- RECORDS FOR THE TASK:
******

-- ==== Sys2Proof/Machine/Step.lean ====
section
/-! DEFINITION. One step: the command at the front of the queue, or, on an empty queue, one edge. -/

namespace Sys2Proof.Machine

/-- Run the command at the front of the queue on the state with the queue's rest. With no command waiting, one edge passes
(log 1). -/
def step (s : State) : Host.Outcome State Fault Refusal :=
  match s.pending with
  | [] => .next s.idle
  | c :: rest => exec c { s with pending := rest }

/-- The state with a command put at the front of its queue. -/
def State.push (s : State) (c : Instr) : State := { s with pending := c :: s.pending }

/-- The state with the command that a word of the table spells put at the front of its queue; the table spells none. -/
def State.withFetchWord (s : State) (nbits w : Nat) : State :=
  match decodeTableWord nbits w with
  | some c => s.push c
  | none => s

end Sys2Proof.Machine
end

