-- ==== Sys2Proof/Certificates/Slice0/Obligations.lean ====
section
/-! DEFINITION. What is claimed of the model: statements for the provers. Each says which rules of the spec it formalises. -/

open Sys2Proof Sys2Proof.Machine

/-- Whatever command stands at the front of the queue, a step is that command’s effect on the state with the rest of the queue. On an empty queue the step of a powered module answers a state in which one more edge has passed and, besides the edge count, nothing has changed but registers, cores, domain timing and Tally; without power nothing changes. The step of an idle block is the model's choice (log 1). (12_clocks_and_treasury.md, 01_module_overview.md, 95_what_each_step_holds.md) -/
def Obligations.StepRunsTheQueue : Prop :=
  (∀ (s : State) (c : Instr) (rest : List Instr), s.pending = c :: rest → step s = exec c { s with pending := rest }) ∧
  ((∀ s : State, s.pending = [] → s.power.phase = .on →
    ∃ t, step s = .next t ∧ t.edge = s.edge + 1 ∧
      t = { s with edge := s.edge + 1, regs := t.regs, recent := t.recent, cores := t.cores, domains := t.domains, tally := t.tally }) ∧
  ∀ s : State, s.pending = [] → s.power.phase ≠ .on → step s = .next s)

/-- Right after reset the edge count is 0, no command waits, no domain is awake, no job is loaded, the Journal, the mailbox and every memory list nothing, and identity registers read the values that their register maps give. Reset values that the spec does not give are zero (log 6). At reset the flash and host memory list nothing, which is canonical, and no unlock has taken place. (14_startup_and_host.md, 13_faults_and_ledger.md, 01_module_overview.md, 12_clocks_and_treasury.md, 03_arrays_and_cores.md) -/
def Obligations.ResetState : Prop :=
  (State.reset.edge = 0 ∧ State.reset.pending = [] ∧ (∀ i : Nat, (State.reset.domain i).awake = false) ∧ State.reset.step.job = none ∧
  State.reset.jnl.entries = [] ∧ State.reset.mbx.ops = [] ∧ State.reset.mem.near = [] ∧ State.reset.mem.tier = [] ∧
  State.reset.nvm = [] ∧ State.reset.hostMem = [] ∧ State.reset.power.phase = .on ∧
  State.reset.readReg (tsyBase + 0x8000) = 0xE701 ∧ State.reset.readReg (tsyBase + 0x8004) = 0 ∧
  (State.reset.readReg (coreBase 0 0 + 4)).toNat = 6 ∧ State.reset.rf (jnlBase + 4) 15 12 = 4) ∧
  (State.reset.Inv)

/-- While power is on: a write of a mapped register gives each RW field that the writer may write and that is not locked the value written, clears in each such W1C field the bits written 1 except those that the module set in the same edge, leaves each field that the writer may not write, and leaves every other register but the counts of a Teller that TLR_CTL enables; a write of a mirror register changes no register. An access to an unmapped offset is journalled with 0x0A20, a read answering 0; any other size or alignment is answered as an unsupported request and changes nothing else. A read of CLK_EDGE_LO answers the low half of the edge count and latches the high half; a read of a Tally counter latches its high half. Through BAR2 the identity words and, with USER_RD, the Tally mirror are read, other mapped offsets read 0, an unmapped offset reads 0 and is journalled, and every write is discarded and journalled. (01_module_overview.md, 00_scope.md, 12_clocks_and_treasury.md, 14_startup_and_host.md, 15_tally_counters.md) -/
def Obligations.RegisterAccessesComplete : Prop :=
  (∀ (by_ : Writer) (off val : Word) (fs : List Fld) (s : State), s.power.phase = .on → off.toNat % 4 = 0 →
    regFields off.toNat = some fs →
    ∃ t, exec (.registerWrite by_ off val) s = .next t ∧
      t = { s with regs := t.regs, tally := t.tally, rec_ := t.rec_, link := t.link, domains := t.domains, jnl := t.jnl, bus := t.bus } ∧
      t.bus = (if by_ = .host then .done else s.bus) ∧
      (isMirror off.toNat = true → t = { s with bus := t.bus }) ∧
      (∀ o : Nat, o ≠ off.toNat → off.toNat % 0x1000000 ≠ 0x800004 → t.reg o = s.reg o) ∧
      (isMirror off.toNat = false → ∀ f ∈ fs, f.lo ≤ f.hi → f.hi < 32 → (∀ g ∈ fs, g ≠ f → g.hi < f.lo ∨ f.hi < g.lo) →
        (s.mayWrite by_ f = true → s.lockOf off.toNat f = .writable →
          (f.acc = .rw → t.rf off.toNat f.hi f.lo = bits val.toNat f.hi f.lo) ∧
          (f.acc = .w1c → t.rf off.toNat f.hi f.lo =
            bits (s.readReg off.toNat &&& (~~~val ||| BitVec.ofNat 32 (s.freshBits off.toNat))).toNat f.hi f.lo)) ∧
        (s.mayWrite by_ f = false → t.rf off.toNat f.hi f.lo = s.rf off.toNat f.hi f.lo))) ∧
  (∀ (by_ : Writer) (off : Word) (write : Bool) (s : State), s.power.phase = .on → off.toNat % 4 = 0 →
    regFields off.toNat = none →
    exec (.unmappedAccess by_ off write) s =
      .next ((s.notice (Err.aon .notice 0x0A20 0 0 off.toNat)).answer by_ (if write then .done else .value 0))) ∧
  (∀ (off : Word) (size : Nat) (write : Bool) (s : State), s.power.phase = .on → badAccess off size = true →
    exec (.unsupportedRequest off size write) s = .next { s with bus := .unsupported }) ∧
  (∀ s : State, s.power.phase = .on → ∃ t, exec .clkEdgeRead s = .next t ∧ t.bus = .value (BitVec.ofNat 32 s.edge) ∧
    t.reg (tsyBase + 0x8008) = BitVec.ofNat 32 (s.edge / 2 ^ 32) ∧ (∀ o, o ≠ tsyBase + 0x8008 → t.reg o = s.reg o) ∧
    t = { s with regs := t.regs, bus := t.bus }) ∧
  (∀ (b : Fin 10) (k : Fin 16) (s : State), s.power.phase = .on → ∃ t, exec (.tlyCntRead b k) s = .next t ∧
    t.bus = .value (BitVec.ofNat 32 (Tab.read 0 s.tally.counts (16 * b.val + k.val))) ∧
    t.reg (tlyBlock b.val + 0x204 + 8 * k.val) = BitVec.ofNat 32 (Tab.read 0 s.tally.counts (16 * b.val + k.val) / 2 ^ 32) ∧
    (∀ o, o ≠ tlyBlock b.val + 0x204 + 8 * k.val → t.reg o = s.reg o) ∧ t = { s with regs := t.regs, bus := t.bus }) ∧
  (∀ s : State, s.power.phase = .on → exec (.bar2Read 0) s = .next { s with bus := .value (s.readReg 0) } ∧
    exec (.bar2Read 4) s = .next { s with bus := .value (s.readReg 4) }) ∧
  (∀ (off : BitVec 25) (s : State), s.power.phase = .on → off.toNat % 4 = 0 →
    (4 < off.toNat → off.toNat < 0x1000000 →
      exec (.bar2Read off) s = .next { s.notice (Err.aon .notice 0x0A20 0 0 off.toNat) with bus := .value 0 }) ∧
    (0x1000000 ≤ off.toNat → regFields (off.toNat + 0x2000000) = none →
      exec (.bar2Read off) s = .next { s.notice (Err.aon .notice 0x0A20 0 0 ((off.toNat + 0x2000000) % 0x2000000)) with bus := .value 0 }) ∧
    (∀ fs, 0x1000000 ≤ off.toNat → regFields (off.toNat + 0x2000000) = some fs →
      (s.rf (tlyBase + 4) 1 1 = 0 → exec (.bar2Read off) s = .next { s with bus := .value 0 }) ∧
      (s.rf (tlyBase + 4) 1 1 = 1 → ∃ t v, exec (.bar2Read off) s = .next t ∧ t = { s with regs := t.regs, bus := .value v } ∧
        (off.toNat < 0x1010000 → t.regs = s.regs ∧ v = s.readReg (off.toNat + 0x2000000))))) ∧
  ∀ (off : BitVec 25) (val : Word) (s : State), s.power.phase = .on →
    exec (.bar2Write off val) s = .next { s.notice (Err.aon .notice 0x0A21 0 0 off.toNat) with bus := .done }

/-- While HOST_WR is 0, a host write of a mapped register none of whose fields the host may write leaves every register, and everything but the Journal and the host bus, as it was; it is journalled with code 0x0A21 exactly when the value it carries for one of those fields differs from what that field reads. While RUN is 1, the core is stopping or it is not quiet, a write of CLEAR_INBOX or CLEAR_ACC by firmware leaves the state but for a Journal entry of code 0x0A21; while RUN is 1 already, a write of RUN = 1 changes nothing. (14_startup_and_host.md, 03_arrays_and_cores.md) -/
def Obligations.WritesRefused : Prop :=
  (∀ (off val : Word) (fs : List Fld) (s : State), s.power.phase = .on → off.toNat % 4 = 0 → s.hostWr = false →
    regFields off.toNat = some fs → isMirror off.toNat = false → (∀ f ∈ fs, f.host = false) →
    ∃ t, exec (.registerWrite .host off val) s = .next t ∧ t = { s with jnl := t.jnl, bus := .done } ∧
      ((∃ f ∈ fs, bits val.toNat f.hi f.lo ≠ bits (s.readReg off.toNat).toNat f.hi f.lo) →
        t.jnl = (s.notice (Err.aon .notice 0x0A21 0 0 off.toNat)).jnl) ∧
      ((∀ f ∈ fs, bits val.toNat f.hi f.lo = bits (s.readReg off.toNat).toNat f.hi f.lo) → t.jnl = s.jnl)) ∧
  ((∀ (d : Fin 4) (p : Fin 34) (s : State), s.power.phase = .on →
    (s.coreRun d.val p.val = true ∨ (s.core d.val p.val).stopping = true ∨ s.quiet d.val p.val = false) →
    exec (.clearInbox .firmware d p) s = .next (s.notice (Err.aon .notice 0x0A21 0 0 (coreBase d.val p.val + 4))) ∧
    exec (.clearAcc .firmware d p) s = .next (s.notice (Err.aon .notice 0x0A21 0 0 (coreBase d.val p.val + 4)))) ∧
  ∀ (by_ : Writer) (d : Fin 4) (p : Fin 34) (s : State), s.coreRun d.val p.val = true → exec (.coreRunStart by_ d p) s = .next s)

******

- INSTRUCTIONS FOR THE TASK:
Report every line in the data above in which the word "Machine" appears.

- EXERCISE ANSWER:
-- ==== Sys2Proof/Machine/Step.lean ====
namespace Sys2Proof.Machine
end Sys2Proof.Machine
open Sys2Proof Sys2Proof.Machine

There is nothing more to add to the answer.